If the liquid has a similar composition and structure to the solid then the energy of the liquid-solid interface, and thus the dihedral angle, is low. The smallest angles are generally found in single component systems such as ice-water (Walford and Nye, 1991; although see Mader (1992)) or systems with very high solubility of the solid phase (e.g. sucrose-H2O, Pharr and Ashby, 1983; NaCl-H2O ice, Spetzler and Anderson, 1968; olivine-H2O at high pressure, Yoshino et al, 2007). In simple binaries, the dihedral angle is a function of temperature (and thus liquid composition), with the lowest angles when the liquid composition is closest to that of the solid phase (Takei, 2000; Ikeda et al., 2002; Takei and Shimizu, 2003).

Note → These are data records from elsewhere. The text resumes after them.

-- ==== Sys2Proof/WellFormed.lean ====
section
/-! DEFINITION. Which instructions are well-formed: the limits of R66, R68, R75, R105, R133 and each instruction's
own rule that its operand types do not already say, and, for an operation or event, that the parts it names exist. -/
namespace Sys2Proof

/-! ## Operands -/

/-- A destination that is read and written: x1-x31 or k0-k7 (R105). -/
def SReg.isReadWrite : SReg → Bool
  | .x n => n.val != 0
  | .k _ => true
  | .q _ => false

/-- A queue register (R75). -/
def SReg.isQueue : SReg → Bool
  | .q _ => true
  | _ => false

/-- A status destination of the matrix slice: x0 or a queue register (R203). -/
def SReg.isStatus : SReg → Bool
  | .x n => n.val == 0
  | .k _ => false
  | .q _ => true

/-- CLASS 0 leaves LSEG and DIST unused (R68). -/
def SrcMod.wf (m : SrcMod) : Bool := m.cls != .none || (m.lseg.val == 0 && m.dist.val == 0)

/-- The modifier beside a source b that may be a scalar (R131). -/
def SrcMod.wfB (m : SrcMod) (b : VSrc) : Bool := m.wf && (b.bs == 0 || !m.onB)

/-- The modifier of an instruction whose only vector source is a (R68). -/
def SrcMod.wfA (m : SrcMod) : Bool := m.wf && (!m.onB || m.cls == .none)

/-- Pos and length within 64 bits (R122). -/
def BitField.wf (f : BitField) : Bool := f.pos.val + f.lenm.val < 64

/-- A dead flag needs a use count (R240). -/
def LoadImm.wf (i : LoadImm) : Bool := !i.dead || i.uc.val != 0

/-- A relaxed atomic has scope field 0 (R268). -/
def AtomFlags.wf (f : AtomFlags) : Bool := f.acq || f.rel || f.scope == .core

/-- Rounding of arithmetic: stochastic rounding is for conversions alone (R133). -/
def RndSat.wfArith (r : RndSat) : Bool := r.rnd != .sr

/-- The limits of MMA's imm (R221). -/
def MmaImm.wf (i : MmaImm) (d : TileCode) : Bool :=
  pairOk i.f64 d && (!i.f64 || (!i.sc && i.ss.isNone)) && (i.swa || i.swb || (i.swc.val == 0 && i.sws.val == 0))

/-- The limits of a sealed operation's f14 (R362). -/
def SealImm.wf (i : SealImm) : Bool := i.vr || i.len.val != 0

/-! ## Parts of the module that exist -/

/-- Dies 0-7 (R8). -/
def dieExists (d : Nat) : Bool := d < 8
/-- Cluster sites 0-131 (R10). -/
def SiteId.exist (s : SiteId) : Bool := dieExists s.die && s.site < 132
/-- Cores 0-3 of a site (R11). -/
def CoreId.exist (c : CoreId) : Bool := dieExists c.die && c.site < 132 && c.core < 4
/-- Banks 0-31 of a site (R181). -/
def BankId.exist (b : BankId) : Bool := dieExists b.die && b.site < 132 && b.num < 32
/-- Contexts 0-3 of a core (R48). -/
def ctxExists (n : Nat) : Bool := n < 4
/-- Straits 0-9 (R277). -/
def straitExists (n : Nat) : Bool := n < 10
/-- Lane groups 0-31 (R277). -/
def groupExists (n : Nat) : Bool := n < 32
/-- Partitions 0-127 (R325). -/
def partExists (n : Nat) : Bool := n < 128
/-- Peer ports 0-15 (R16). -/
def portExists (n : Nat) : Bool := n < 16
/-- Memory stacks 0-15 (R14). -/
def stackExists (n : Nat) : Bool := n < 16

def ErrSource.exist : ErrSource → Bool
  | .site s => s.exist
  | .bank b => b.exist
  | .group st g => straitExists st && groupExists g
  | .row st _ => stackExists st

/-- Words of memory and of a bank, registers, tiles and inbox slots that exist. -/
def BadWord.exist : BadWord → Bool
  | .mem w => w < 2 ^ 37
  | .bank b w => b.exist && w < 8192
  | .reg c x r => c.exist && ctxExists x && (match r with
    | .x n => 0 < n && n < 32
    | .q n => n < 8
    | .v n => n < 64
    | .p n => 0 < n && n < 16)
  | .coreRow c r => c.exist && (match r with
    | .k n => n < 8
    | .tile n => n < 5)
  | .slot c n => c.exist && n < 32
  | .l1 c w => c.exist && w < 2 ^ 37
  | .icache n _ => n.exist
  | .shadow n _ => n.exist

def MsgFrom.exist : MsgFrom → Bool
  | .core c _ => c.exist
  | _ => true

/-! ## Instructions -/

/-- The instruction keeps every limit the spec sets to its operands. -/
def Instr.wf (i : Instr) : Bool :=
  match i with
  | .loop a _ => a.isReadWrite
  | .lih d _ => d.isReadWrite
  | .bfx _ _ f _ => f.wf
  | .bfi d _ f => d.isReadWrite && f.wf
  | .faba _ a b _ f => (!f.ownc || a == .x 0) && (!f.ownk || b == .x 0) && !(f.ownc && f.srel)
  | .ldb _ _ i | .ldbn _ _ i | .ldh _ _ i | .ldhn _ _ i | .ldw _ _ i | .ldwn _ _ i | .ldd _ _ i | .pfu _ i => i.wf
  | .cas _ _ _ _ f | .swap _ _ _ f | .fadd _ _ _ f | .fand _ _ _ f | .for_ _ _ _ f | .fxor _ _ _ f => f.wf
  | .fmin _ _ _ _ f | .fmax _ _ _ _ f => f.wf
  | .send _ _ _ c f | .sendt _ _ _ c f => !f.zp || c == .x 0
  | .vadd _ _ b m _ r | .vsub _ _ b m _ r | .vmul _ _ b m _ r | .vdiv _ _ b m _ r => m.wfB b && r.wfArith
  | .vfma _ _ b _ m _ r | .vfms _ _ b _ m _ r | .vfnma _ _ b _ m _ r => m.wfB b && r.wfArith
  | .vmin _ _ b m _ | .vmax _ _ b m _ | .vand _ _ b m _ | .vor _ _ b m _ | .vxor _ _ b m _ | .vshl _ _ b m _
  | .vshr _ _ b m _ | .vsra _ _ b m _ | .vsel _ _ b m _ => m.wfB b
  | .vabs _ _ m _ | .vneg _ _ m _ | .vmov _ _ m _ | .vrcp _ _ m _ | .vrsq _ _ m _ | .vexp2 _ _ m _ | .vlog2 _ _ m _
  | .vsin _ _ m _ | .vcos _ _ m _ | .vtanh _ _ m _ | .verf _ _ m _ => m.wfA
  | .viadd _ _ b m _ _ | .visub _ _ b m _ _ | .vimul _ _ b m _ _ | .vimulh _ _ b m _ _ | .vimin _ _ b m _ _
  | .vimax _ _ b m _ _ => m.wfB b
  | .visat _ _ m _ _ => m.wfA
  | .vcmp d _ b m _ cc ty => d.val != 0 && m.wfB b && (cc != .un || ty == .f32)
  | .vext d _ _ m _ => d.isQueue && m.wf && !m.onB
  | .vxl _ _ _ c m _ => c.val != 0 && m.wf
  | .vperm _ _ _ _ m _ => m.wf
  | .vred d _ m _ _ => d.isQueue && m.wfA
  | .vcvt _ _ outTy _ m _ r => cvtAllowed outTy r && m.wf && !m.onB
  | .vldg _ _ _ m _ | .vstg _ _ _ m _ => m.wf && (m.onB || m.cls == .none)
  | .pand d _ _ | .por d _ _ | .pxor d _ _ | .pnot d _ => d.val != 0
  | .pcnt d _ | .pfirst d _ => d.isQueue
  | .mload d _ i | .mstore d _ i _ => pairOk i.f64 d
  | .mma d _ _ i => i.wf d
  | .mstat d | .dtld d _ _ => d.isStatus
  | .mstream a _ clr => !clr || a == .x 0
  | .binfo _ a r slot => if r then slot.val == 0 else a == .x 0
  | .sysr _ reg | .sysw _ _ reg => isSysReg reg.val
  | .seal _ _ b i | .unseal _ _ b i => i.wf && (i.len.val != 0 || b == .x 0)
  | .beq .. | .bne .. | .blt .. | .bge .. | .bltn .. | .bgen .. | .bz .. | .bnz .. | .j .. | .jal .. | .jr ..
  | .jalr .. | .end_ | .gang .. | .ungang | .align | .sbar .. | .add .. | .sub .. | .mul .. | .mulh .. | .mulhn ..
  | .div .. | .divn .. | .rem .. | .remn .. | .min .. | .max .. | .minn .. | .maxn .. | .and .. | .or .. | .xor ..
  | .andn .. | .shl .. | .shr .. | .sra .. | .rot .. | .clz .. | .ctz .. | .popc .. | .slt .. | .sltn .. | .seq ..
  | .sel .. | .mov .. | .addi .. | .andi .. | .ori .. | .xori .. | .shli .. | .shri .. | .srai .. | .li .. | .lea ..
  | .ldacq .. | .stb .. | .sth .. | .stw .. | .std .. | .strel .. | .stnb .. | .red .. | .fence .. | .sfence
  | .ifence | .inb .. | .cset .. | .cadd .. | .crd .. | .vbcast .. | .viota .. | .vld .. | .vst .. | .vloop ..
  | .vsync | .mzero .. | .mjoin | .mwait .. | .mscale .. | .berth .. | .unberth .. | .hand .. | .bclr .. | .spec ..
  | .scommit .. | .sabort .. | .wmrd .. | .cpyq .. | .cpyqt .. | .cpys .. | .cpyr .. | .cpyw .. | .cpyst ..
  | .turn .. | .turnq .. | .thrd .. | .trap .. | .sret | .tlbi .. | .wfe | .sluice .. => true
  | .powerUp | .load | .start | .create | .addCommand | .assign | .importCmd | .depart | .evidence | .clockStep
  | .clusterGate | .hbmSelfRefresh | .straitIdle | .allowance | .faultwin | .chkpt | .apply | .run | .halt
  | .stateSummary | .qctlWrite .. | .registerWrite .. | .plainNotify .. | .sealedNotify .. | .sealedNotifyEffect ..
  | .notifyTimeout .. | .bar2Write .. | .bar2Read .. | .timelineRead .. | .priorityAging .. | .placement
  | .spanStart .. | .sliceComplete .. | .mergeDelivery .. | .turnWindow | .remoteWriteArrival .. | .storeAck ..
  | .fabricAccessArrival .. | .fabricLoadReturn .. | .redMerge .. | .l2Writeback .. | .faultWindow | .masterElection
  | .powerOff | .hostReadCompletion .. => true
  | .takeEntry p _ | .tsliceExpiry p | .preemptStop p | .contextExchange p | .drainStart p | .drainComplete p
  | .drainOverrun p | .checkpointDiscard p | .preemptRetry p => partExists p
  | .messageArrival c src => c.exist && src.exist
  | .firingStart c | .landingUnit c | .copyCompletion c | .revocation c | .portStallDiscard c
  | .matrixSliceExecution c => c.exist
  | .groupTurnComplete st g => straitExists st && groupExists g
  | .heldWriteApply b _ => b.exist
  | .l2MissFill d _ | .tableWalk d _ | .heartbeat d _ | .dieFence d => dieExists d
  | .temperatureChange d _ _ _ => dieExists d
  | .peerIngressWrite port _ _ part _ _ _ => portExists port && partExists part
  | .peerLinkDown port | .linkTrainingReturns port => portExists port
  | .trapEntry c x | .watchdog c x | .alignTimeout c x | .wfeTimeout c x | .sequencerExecution c x =>
    c.exist && ctxExists x
  | .errorEvent src bad => src.exist && bad.all BadWord.exist
  | .clusterRetirement s => s.exist
  | .postPackageRepairDone st _ => stackExists st

/-- The instruction has an encoding in a code line; the others are operations and events of other agents. -/
def Instr.encoded (i : Instr) : Bool := (encode i).isSome

end Sys2Proof
end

Conversely, the highest angles occur where the solid and liquid have the most disparate compositions and structures. Examples of the latter include argon-calcite, argon-quartz, CO2-quartz (Holness 1993), metal-olivine (see list of references in Table 5). Fe-S liquids in silicate matrices also have generally high dihedral angles (e.g. Ballhaus and Ellis, 1996; Minarik et al., 1996; Gaetani and Grove, 1999; Terasaki et al., 2007; again see Table 5 for a more comprehensive list) although these are sensitive to changes in oxygen fugacity and pressure (Gaetani and Grove, 1999; Rose and Brenan, 2001; Takafuji et al., 2004; Terasaki et al. 2008).